A Multimodal and Explainable Machine Learning Approach to Diagnosing Multi-Class Ejection Fraction from Electrocardiograms
Provides a practical, explainable screening tool for LVEF stratification using widely available ECG data, potentially improving access in primary care and resource-limited settings.
A multimodal machine learning model combining ECG features and EHR variables classified left ventricular ejection fraction into four strata, achieving AUROCs of 0.95 (severe), 0.92 (moderate), 0.82 (mild), and 0.91 (normal), outperforming unimodal baselines and maintaining performance under temporal validation.

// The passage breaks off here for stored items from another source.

/-- Probe the pages of several accesses, in order (R126); the leaves, or none while one waits or parks. -/
def probeAll (who : Who) (b : BindingId) (write probe : Bool) (l : List (Nat × Nat)) (s : State) : Option (List Leaf) × State :=
  l.foldl (fun (acc : Option (List Leaf) × State) a =>
    match acc with
    | (none, s) => (none, s)
    | (some x, s) => match probeRange who b a.1 a.2 write probe s with
      | (some y, s) => (some (x ++ y), s)
      | (none, s) => (none, s)) (some [], s)

/-- Read several accesses once every page translates: none while one waits. What has returned is taken (R286). -/
def readAccesses (who : Who) (b : BindingId) (l : List (Nat × Nat)) (s : State) : Option (List (List PByte)) × State :=
  match probeAll who b false false l s with
  | (none, s) => (none, s)
  | (some _, s) =>
    match l.foldl (fun (acc : Option (List (List PByte)) × State) a =>
      match acc with
      | (none, s) => (none, s)
      | (some x, s) => match bulkRead who b a.1 a.2 s with
        | (some y, s) => (some (x ++ [y]), s)
        | (none, s) => (none, s)) (some [], s) with
    | (some x, s) => (some x, takeReads who l s)
    | (none, s) => (none, s)

/-- Write several accesses once every page translates and every piece is ready: false while one waits. -/
def writeAccesses (who : Who) (b : BindingId) (l : List (Nat × List PByte)) (s : State) : Bool × State :=
  match probeAll who b true false (l.map fun a => (a.1, a.2.length)) s with
  | (none, s) => (false, s)
  | (some _, s) =>
    let (ready, s) := (l.flatMap fun a => unitPieces a.1 a.2.length).foldl (fun (acc : Bool × State) p =>
      if acc.1 then bulkReady who b p.1 p.2 acc.2 else acc) (true, s)
    if ready then
      l.foldl (fun (acc : Bool × State) a => if acc.1 then bulkWrite who b a.1 a.2 acc.2 else acc) (true, s)
    else (false, s)

/-- The va of the first poisoned byte of what accesses have read. -/
def firstPoison (l : List (Nat × List PByte)) : Option DWord :=
  l.findSome? fun a => match a.2.findIdx? Prod.snd with
    | some k => some (BitVec.ofNat 64 (a.1 + k))
    | none => none

/-- The little-endian number of marked bytes. -/
def natOfMarked (l : List PByte) : Nat := natOfBytes (plain l)

/-- The translations that an instruction goes on holding after a group: under PM = 1 those it has probed (R126), else none. -/
def keepProbed (s : State) (c : CoreId) (l : List Leaf) : List Leaf := if pmOf s c then l else []

/-- One group of a VLD. -/
def loadGroup (c : CoreId) (r : VRun) (s : State) : VStep × VRun × State :=
  let k := s.core c
  let i := r.i
  let p := k.rp i.pm
  let on := (i.elems r.group).filter fun e => p.getLsbD e
  let n := i.w / 8
  let want := if i.zs ∧ r.primed then [] else i.accesses (if i.zs then selected i p else on)
  match i.spanCheck (if i.zs ∧ r.primed then [] else if i.zs then selected i p else on) with
  | some a => (.fault 5 3 a, r, s)
  | none =>
    match readAccesses (.vector c) k.ctl.xcfg.binding (want.map fun a => a.2) s with
    | (none, s) => (.wait, r, s)
    | (some data, s) =>
      let got := (want.map fun a => a.2.1).zip data
      let one := match data with
        | d :: _ => BitVec.ofNat 64 (natOfMarked d)
        | [] => r.carry
      let s := s.modCore c fun k =>
        let x := if i.zs then on.foldl (fun (x : VReg) e => putE i.w e one.toNat x) (k.rv i.vd)
          else (want.zip data).foldl (fun (x : VReg) a =>
            (indices (a.2.length / n)).foldl (fun (x : VReg) q =>
              putE i.w (a.1.1 + q) (natOfMarked ((a.2.drop (q * n)).take n)) x) x) (k.rv i.vd)
        k.wv i.vd x
      (.done, { r with
        group := r.group + 1
        primed := true
        carry := if i.zs then one else r.carry
        xl := keepProbed s c r.xl
        poison := match r.poison with
          | some a => some a
          | none => firstPoison got }, s)

/-- One group of a VST, counted in the histogram where H = 1 (R150). -/
def storeGroup (c : CoreId) (r : VRun) (s : State) : VStep × VRun × State :=
  let k := s.core c
  let i := r.i
  let p := k.rp i.pm
  let on := (i.elems r.group).filter fun e => p.getLsbD e
  let x := k.rv i.vd
  match i.spanCheck on with
  | some a => (.fault 6 3 a, r, s)
  | none =>
    let l := (i.accesses on).map fun a =>
      (a.2.1, clean (bytesOfNat a.2.2 (bitsOf x.toNat (i.w * a.1) (8 * a.2.2))))
    match writeAccesses (.vector c) k.ctl.xcfg.binding l s with
    | (false, s) => (.wait, r, s)
    | (true, s) =>
      let s := if i.h then s.modCore c fun k => on.foldl (fun (k : Core) e =>
          k.histAdd ((fmtOf i.f).getD fp32) false (getE i.w e x)) k else s
      (.done, { r with group := r.group + 1, primed := true, xl := keepProbed s c r.xl }, s)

Left ventricular ejection fraction (LVEF) assessment depends on echocardiography, limiting access in primary care and resource-constrained settings. We developed a multimodal machine-learning framework that combines engineered 12-lead ECG timeseries features with structured EHR variables to classify LVEF into four clinically used strata: normal (>50%), mildly reduced (40-50%), moderately reduced (30-40%), and severely reduced (<30%). To support model explainability, we identified the most influential ECG and EHR features via SHAP attributions. Using retrospective data from Hartford HealthCare, we trained XGBoost models on 36,784 ECG-echocardiogram pairs from 30,952 outpatients and evaluated temporal generalizability on 19,966 ECGs from a subsequent period. The multimodal model achieved one-vs-rest AUROCs of 0.95 (severe), 0.92 (moderate), 0.82 (mild), and 0.91 (normal), outperforming ECG-only and EHR-only baselines, and maintained performance under temporal validation. This work supports ECG-based, multimodal LVEF stratification as a practical screening and triage aid to prioritize confirmatory imaging where resources are limited.